» TRY IT
Restate exactly the lines from the top of the listing below to the line containing "0)).toNat + 1)))"; the remaining lines are not wanted.

━━ INPUT DATA

-- ==== Sys2Proof/Certificates/Slice0/Obligations.lean ====
section
/-! DEFINITION. The statements for the provers. -/

open Sys2Proof Sys2Proof.Machine Sys2Proof.Safety

/-! ### The step, the queue and the words of a frame -/

/-- A step takes the command at the front of the queue and runs it on the queue's rest. With no
command waiting one oscillator tick passes, which is the model's choice (assumption 5). -/
def Obligations.StepRunsFrontCommand : Prop :=
  (∀ (c : Instr) (rest : List Instr) (s : State),
    s.pending = c :: rest → step s = exec c (s.setPending rest))
  ∧ ∀ s : State, s.pending = [] → step s = .next (tick s)

/-- No command changes the queue of waiting commands, nor the model's choice counter. -/
def Obligations.CommandsKeepQueue : Prop :=
  ∀ (i : Instr) (s t : State), exec i s = .next t → t.pending = s.pending ∧ t.choice = s.choice

/-- The words a host sends for a command, with any filler after them, are read back as that
command's row with every tag and every list of at most 31 arguments (R155). -/
def Obligations.FrameRoundTrip : Prop :=
  ∀ (x : Port) (c : HostCommand) (tag : Tag) (args filler : List Word), args.length ≤ 31 →
    decodeFrame x (encodeFrame c tag args ++ filler) 0 = commandRow x c tag args

/-- R157. A frame is a frame error exactly in the three cases of the table; it then changes nothing
but the pending response, which is FRAME_ERROR with the received header's tag, or tag 0 where word 0
was not received whole, and the lease is not renewed. A frame that passes the frame check with a
code outside Table 11-2 is an unknown command, and is refused with UNKNOWN in every converter and
session state (R158, check 2). -/
def Obligations.FramesWithoutCommand : Prop :=
  ((∀ (x : Port) (words : List Word) (bits : BitVec 4),
     decodeFrame x words bits = .frameError x words bits ↔
       bits ≠ 0 ∨ words.length < 2
         ∨ words.length < (headerCount (words.getD 0 0)).toNat + 2
         ∨ words.getD ((headerCount (words.getD 0 0)).toNat + 1) 0
             ≠ crc16 (words.take ((headerCount (words.getD 0 0)).toNat + 1)))
   ∧ ∀ (x : Port) (words : List Word) (bits : BitVec 4) (s : State), takesFrame x s = true →
     exec (.frameError x words bits) s
       = .next (fixResponse x ⟨.frameError, (words.head?.map headerTag).getD 0, []⟩ (endFrame x s)))
  ∧ ((∀ (x : Port) (code : BitVec 7) (tag : Tag) (args filler : List Word),
       (∀ c, commandCode c ≠ code) → args.length ≤ 31 →
         decodeFrame x (commandFrame code tag args ++ filler) 0 = .unknownCommand x code tag args)
     ∧ ∀ (x : Port) (code : BitVec 7) (tag : Tag) (args : List Word) (s : State),
       takesFrame x s = true →
         exec (.unknownCommand x code tag args) s = .next (refused x .unknown tag s))

/-- In STARTING every command but STATUS, IDENT and REPEAT is refused with NOT_READY, whatever the
session and the arguments (R158, check 3). A command that the port's session state does not admit
(R133) is refused with NO_SESSION, whatever its arguments. A command with an argument count that
Table 11-2 does not give it is refused with BAD_ARGUMENT once it has passed the start-state and
session checks; STATUS, IDENT and REPEAT, which pass both in every converter and session state, are
so refused with any argument, in STARTING too (R158, R159, R161, R163, R164). -/
def Obligations.CheckOrder : Prop :=
  (∀ (x : Port) (c : HostCommand) (tag : Tag) (args : List Word) (s : State),
     takesFrame x s = true → s.cnv.state = .starting →
     c ≠ .status → c ≠ .ident → c ≠ .repeatLast →
       exec (commandRow x c tag args) s = .next (refused x .notReady tag s))
  ∧ (∀ (x : Port) (c : HostCommand) (tag : Tag) (args : List Word) (s : State),
       takesFrame x s = true → started s = true → passesSession (session x s) c = false →
         exec (commandRow x c tag args) s = .next (refused x .noSession tag s))
  ∧ (∀ (x : Port) (c : HostCommand) (tag : Tag) (args : List Word) (s : State),
       takesFrame x s = true → started s = true → passesSession (session x s) c = true →
       acceptedCount c args.length = false →
         exec (commandRow x c tag args) s = .next (refused x .badArgument tag s))
  ∧ (∀ (x : Port) (c : HostCommand) (tag : Tag) (args : List Word) (s : State),
       takesFrame x s = true → c = .status ∨ c = .ident ∨ c = .repeatLast → args ≠ [] →
         exec (commandRow x c tag args) s = .next (refused x .badArgument tag s))

/-- Whatever a command's port, arguments and state: if the response it leaves is a refusal, the
refusal with the received tag is all it changed. REPEAT, which leaves an earlier response in place,
is the exception (R158, R161). -/
def Obligations.RefusalsChangeNothing : Prop :=
  ∀ (x : Port) (c : HostCommand) (tag : Tag) (args : List Word) (s : State),
    takesFrame x s = true → c ≠ .repeatLast →
    ∃ t, exec (commandRow x c tag args) s = .next t ∧
      (isRefusal (hostPort x t).response.status = true →
        t = refused x (hostPort x t).response.status tag s)

/-- A command of port `x` that is answered OK or PENDING in an OPEN session renews the lease from
the present counter under RENEW_ANY, and under either policy for RENEW and SET_LEASE; otherwise the
lease stays as it was. CLOSE ends the session and REPEAT fixes no response (R126, R128). -/
def Obligations.RenewalByAnswer : Prop :=
  ∀ (x : Port) (c : HostCommand) (tag : Tag) (args : List Word) (s t : State) (l : Lease),
    takesFrame x s = true → session x s = .opened l → c ≠ .repeatLast → c ≠ .closeSession →
    exec (commandRow x c tag args) s = .next t →
    (hostPort x t).response.status = .ok ∨ (hostPort x t).response.status = .pending →
      ∃ m, session x t = .opened m ∧
        if l.policy = .renewAny ∨ c = .renew ∨ c = .setLease then
          m.policy = l.policy ∧ m.lastRenewal = s.tmb.counter
            ∧ m.warning = some (s.tmb.counter + m.interval.setWidth 32 * 500)
            ∧ m.expiry = s.tmb.counter + m.interval.setWidth 32 * 1000
            ∧ (c ≠ .setLease → m.interval = l.interval)
        else m = l

/-- Select going active at an IDLE receiver changes the receiver and data-out alone; the release of
select on an abandoned frame returns the receiver to IDLE and changes nothing else. While RESETN is
active a port takes no frame, and in DISCARDING no command is judged; that a command row then stands
for the release is the model's choice (R153, R154, R162; assumption 23). -/
def Obligations.FrameReceiver : Prop :=
  (∀ (x : Port) (s : State), s.resetActive = false → (hostPort x s).receiver = .idle →
    exec (.frameBegin x) s
      = .next (setHostPort x { hostPort x s with
          receiver := .receiving [], dataOut := .response (hostPort x s).response } s))
  ∧ (∀ (x : Port) (s : State), s.resetActive = false → (hostPort x s).receiver = .discarding →
    exec (.discardedFrameEnd x) s
      = .next (setHostPort x { hostPort x s with receiver := .idle, dataOut := .undriven } s))
  ∧ (∀ (x : Port) (c : HostCommand) (tag : Tag) (args : List Word) (s : State),
    s.resetActive = true → exec (commandRow x c tag args) s = .next s)
  ∧ ∀ (x : Port) (c : HostCommand) (tag : Tag) (args : List Word) (s : State),
    s.resetActive = false → (hostPort x s).receiver = .discarding →
      exec (commandRow x c tag args) s
        = .next (setHostPort x { hostPort x s with receiver := .idle, dataOut := .undriven } s)

/-- Word by word, data-out carries the header of the pending response, its payload, the CRC-16 of
both and then filler; in an abandoned frame it carries filler (R154, R160, R162). -/
def Obligations.DataOutWords : Prop :=
  (∀ (r : Response), ∃ h : Word,
    h.extractLsb' 10 6 = statusCode r.status ∧ h.extractLsb' 6 4 = r.tag
      ∧ h.extractLsb' 0 6 = BitVec.ofNat 6 r.payload.length
      ∧ dataOutWord (.response r) 0 = some h
      ∧ (∀ i, i < r.payload.length → dataOutWord (.response r) (i + 1) = r.payload[i]?)
      ∧ dataOutWord (.response r) (r.payload.length + 1) = some (crc16 (h :: r.payload))
      ∧ ∀ i, r.payload.length + 2 ≤ i → dataOutWord (.response r) i = some 0xFFFF)
  ∧ ∀ i, dataOutWord .filler i = some 0xFFFF

/-! ### Resets and the trim load -/

/-- What POWER_ON leaves in every block, whatever the state before it (R16, R18, R36, R54, R88, R94,
R103, R109, R119, R121, R126, R135, R139, R144, R146, R148, R153, R162). That the oscillator tick
within the microsecond is then 0 is the model's choice (assumption 16). -/
def Obligations.PowerOnState : Prop :=
  ∀ (tpol : Level) (l : LineLevels) (s : State), ∃ t, exec (.powerOn tpol l) s = .next t
    ∧ (∀ c, tget t.cfe c = ⟨.bipolar10V, .single, 10, none⟩)
    ∧ t.cnv.state = .starting ∧ t.cnv.trimState = .trimFault
    ∧ (∀ i, tget t.cnv.trim i = ⟨32768, 0⟩) ∧ t.cnv.store = s.cnv.store
    ∧ (∀ id, sequence id t = none) ∧ t.seq.stepTotal = 0 ∧ t.seq.stepCount = ⟨0, 0⟩
    ∧ t.sch = ⟨.notReady, [], [], none, none, .A, ⟨15, 15⟩⟩
    ∧ (∀ n, tget t.trg.owner n = none ∧ tget t.trg.bound n = none)
    ∧ (tget t.trg.line 0 = ⟨.rising, l.trg0⟩ ∧ tget t.trg.line 1 = ⟨.rising, l.trg1⟩
      ∧ tget t.trg.line 2 = ⟨.rising, l.trg2⟩ ∧ tget t.trg.line 3 = ⟨.rising, l.trg3⟩)
    ∧ (∀ n, tget t.trg.timer n = ⟨1000, .stopped⟩)
    ∧ (∀ x, resultQueue x t = ⟨[], 0, 0, 16⟩)
    ∧ (∀ c, tget t.res.snapshot c = ⟨0, none⟩)
    ∧ (∀ i, monitor i t = ⟨none, 0, 0, 0, 0, 0, .alert, .off, 0⟩)
    ∧ t.trp = ⟨.tripped, if l.tripin = .low then 0x003 else 0x001,
        if l.tripin = .low then .active else .inactive, tpol, tpol⟩
    ∧ (∀ x, session x t = .closed) ∧ (∀ r, claimOwner r t = none) ∧ t.ses.consent = none
    ∧ t.tmb = ⟨0, 0, 0, 0, l.sync, none, .none, 0, 0⟩
    ∧ (∀ x, hostPort x t = ⟨if (match x with | .A => l.selectA | .B => l.selectB) = true
        then .discarding else .idle,
        if (match x with | .A => l.selectA | .B => l.selectB) = true then .filler else .undriven,
        ⟨.resetDone, 0, [0]⟩, 0, 0, false⟩)
    ∧ t.resetActive = false

/-- A pin reset abandons all work: from any state RESETN going active leaves the converter STARTING,
the latch TRIPPED with the line at the stop level of the sampled strap and both ports idle, and the
release then leaves exactly what POWER_ON from the same state leaves (R18, R20, R32, R119, R162).
That the receivers are IDLE while RESETN is active is the model's choice (assumption 29). -/
def Obligations.PinResetEqualsPowerOn : Prop :=
  ∀ (tpol : Level) (s : State), ∃ p, exec (.pinReset tpol) s = .next p
    ∧ p.resetActive = true ∧ p.cnv.state = .starting ∧ p.trp.state = .tripped
    ∧ p.trp.causes = 0x001 ∧ p.trp.line = tpol
    ∧ (∀ x, (hostPort x p).receiver = .idle ∧ (hostPort x p).alert = false)
    ∧ ∀ l : LineLevels, ∃ t, exec (.resetnRelease l) p = .next t
      ∧ exec (.powerOn tpol l) s = .next t

/-- The end of the trim load with no work requested: on a match of the check word the table takes
the eight values of the store and is TRIM_VALID, otherwise it is at identity with TRIM_FAULT; the
converter is IDLE, the view FREE, and nothing else changes (R19, R54). -/
def Obligations.TrimLoadEnds : Prop :=
  ∀ (s : State), s.cnv.state = .starting → s.resetActive = false →
    s.sch = ⟨.notReady, [], [], none, none, .A, ⟨15, 15⟩⟩ → (∀ id, sequence id s = none) →
    ∃ c, exec .endOfTrimLoad s
        = .next ((s.setCnv c).setSch ⟨.free, [], [], none, none, .A, ⟨15, 15⟩⟩)
      ∧ c.state = .idle ∧ c.store = s.cnv.store
      ∧ if crc16 (s.cnv.store.toList.take 8) = tget s.cnv.store 8 then
          c.trimState = .trimValid
            ∧ tget c.trim 0 = ⟨tget s.cnv.store 0, tget s.cnv.store 1⟩
            ∧ tget c.trim 1 = ⟨tget s.cnv.store 2, tget s.cnv.store 3⟩
            ∧ tget c.trim 2 = ⟨tget s.cnv.store 4, tget s.cnv.store 5⟩
            ∧ tget c.trim 3 = ⟨tget s.cnv.store 6, tget s.cnv.store 7⟩
        else c.trimState = .trimFault ∧ ∀ i, tget c.trim i = ⟨32768, 0⟩

/-- What a commanded device reset keeps and what it returns to reset values, from any state; a port
with a frame in progress goes to DISCARDING with filler on data-out, and an idle one stays IDLE with
data-out not driven (R142, R16, R32, R36, R54, R88, R94, R103, R109, R119, R153, R162). -/
def Obligations.CommandedResetState : Prop :=
  ∀ (s : State),
    ((deviceReset s).cnv = ⟨.idle, s.cnv.trim, s.cnv.trimState, s.cnv.store⟩
      ∧ (deviceReset s).trp = s.trp
      ∧ (∀ n, (tget (deviceReset s).trg.line n).level = (tget s.trg.line n).level)
      ∧ (deviceReset s).tmb = { s.tmb with check := none })
    ∧ (∀ c, tget (deviceReset s).cfe c = ⟨.bipolar10V, .single, 10, none⟩)
    ∧ (∀ id, sequence id (deviceReset s) = none)
    ∧ (deviceReset s).seq.stepTotal = 0 ∧ (deviceReset s).seq.stepCount = ⟨0, 0⟩
    ∧ (deviceReset s).sch = ⟨.free, [], [], none, none, .A, ⟨15, 15⟩⟩
    ∧ (∀ n, tget (deviceReset s).trg.owner n = none ∧ tget (deviceReset s).trg.bound n = none)
    ∧ (∀ n, (tget (deviceReset s).trg.line n).edge = .rising)
    ∧ (∀ n, tget (deviceReset s).trg.timer n = ⟨1000, .stopped⟩)
    ∧ (∀ x, resultQueue x (deviceReset s) = ⟨[], 0, 0, 16⟩)
    ∧ (∀ c, tget (deviceReset s).res.snapshot c = ⟨0, none⟩)
    ∧ (∀ i, monitor i (deviceReset s) = ⟨none, 0, 0, 0, 0, 0, .alert, .off, 0⟩)
    ∧ (∀ x, session x (deviceReset s) = .closed) ∧ (∀ r, claimOwner r (deviceReset s) = none)
    ∧ (deviceReset s).ses.consent = none
    ∧ ∀ x, (hostPort x (deviceReset s)).response = ⟨.resetDone, 0, [1]⟩
      ∧ (hostPort x (deviceReset s)).flags = 0 ∧ (hostPort x (deviceReset s)).mask = 0
      ∧ (hostPort x (deviceReset s)).alert = false
      ∧ (hostPort x (deviceReset s)).receiver
        = (if (hostPort x s).receiver = .idle then .idle else .discarding)
      ∧ (hostPort x (deviceReset s)).dataOut
        = (if (hostPort x s).receiver = .idle then .undriven else .filler)

/-- RESET_DEVICE by consent state and the other port's session (R139, Law 11): reset at once,
PENDING with a window of 250 ms and the other port's RESET_ASKED flag, reset by consent, or
WRONG_STATE. R140. DENY_RESET. -/
def Obligations.ResetRequests : Prop :=
  (∀ (x : Port) (tag : Tag) (s : State), takesFrame x s = true → started s = true →
     (s.ses.consent = none → sessionOpen (otherPort x) s = false →
       exec (.resetDevice x tag []) s = .next (deviceReset (endFrame x s)))
     ∧ (s.ses.consent = none → sessionOpen (otherPort x) s = true →
       exec (.resetDevice x tag []) s
         = .next (fixResponse x ⟨.pending, tag, []⟩ (renewAfter x .resetDevice
             (raiseFlag (otherPort x) .resetAsked
               ((endFrame x s).setSes { s.ses with
                 consent := some ⟨x, s.tmb.counter + 250000, sessionOpen x s⟩ })))))
     ∧ ∀ c, s.ses.consent = some c →
       (c.asker = otherPort x →
         exec (.resetDevice x tag []) s = .next (deviceReset (endFrame x s)))
       ∧ (c.asker = x → exec (.resetDevice x tag []) s = .next (refused x .wrongState tag s)))
  ∧ (∀ (x : Port) (tag : Tag) (s : State), takesFrame x s = true → started s = true →
       (sessionOpen x s = false →
         exec (.denyReset x tag []) s = .next (refused x .noSession tag s))
       ∧ (sessionOpen x s = true →
         (∀ c, s.ses.consent = some c → c.asker = otherPort x →
           exec (.denyReset x tag []) s
             = .next (answered x .denyReset tag []
                 (raiseFlag (otherPort x) .resetDenied
                   ((endFrame x s).setSes { s.ses with consent := none }))))
         ∧ ((s.ses.consent = none ∨ ∃ c, s.ses.consent = some c ∧ c.asker = x) →
           exec (.denyReset x tag []) s = .next (refused x .wrongState tag s))))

━━━━

» EXERCISE OUTPUT
-- ==== Sys2Proof/Certificates/Slice0/Obligations.lean ====
section
/-! DEFINITION. The statements for the provers. -/

open Sys2Proof Sys2Proof.Machine Sys2Proof.Safety

/-! ### The step, the queue and the words of a frame -/

/-- A step takes the command at the front of the queue and runs it on the queue's rest. With no
command waiting one oscillator tick passes, which is the model's choice (assumption 5). -/
def Obligations.StepRunsFrontCommand : Prop :=
  (∀ (c : Instr) (rest : List Instr) (s : State),
    s.pending = c :: rest → step s = exec c (s.setPending rest))
  ∧ ∀ s : State, s.pending = [] → step s = .next (tick s)

/-- No command changes the queue of waiting commands, nor the model's choice counter. -/
def Obligations.CommandsKeepQueue : Prop :=
  ∀ (i : Instr) (s t : State), exec i s = .next t → t.pending = s.pending ∧ t.choice = s.choice

/-- The words a host sends for a command, with any filler after them, are read back as that
command's row with every tag and every list of at most 31 arguments (R155). -/
def Obligations.FrameRoundTrip : Prop :=
  ∀ (x : Port) (c : HostCommand) (tag : Tag) (args filler : List Word), args.length ≤ 31 →
    decodeFrame x (encodeFrame c tag args ++ filler) 0 = commandRow x c tag args

/-- R157. A frame is a frame error exactly in the three cases of the table; it then changes nothing
but the pending response, which is FRAME_ERROR with the received header's tag, or tag 0 where word 0
was not received whole, and the lease is not renewed. A frame that passes the frame check with a
code outside Table 11-2 is an unknown command, and is refused with UNKNOWN in every converter and
session state (R158, check 2). -/
def Obligations.FramesWithoutCommand : Prop :=
  ((∀ (x : Port) (words : List Word) (bits : BitVec 4),
     decodeFrame x words bits = .frameError x words bits ↔
       bits ≠ 0 ∨ words.length < 2
         ∨ words.length < (headerCount (words.getD 0 0)).toNat + 2
         ∨ words.getD ((headerCount (words.getD 0 0)).toNat + 1) 0
             ≠ crc16 (words.take ((headerCount (words.getD 0 0)).toNat + 1)))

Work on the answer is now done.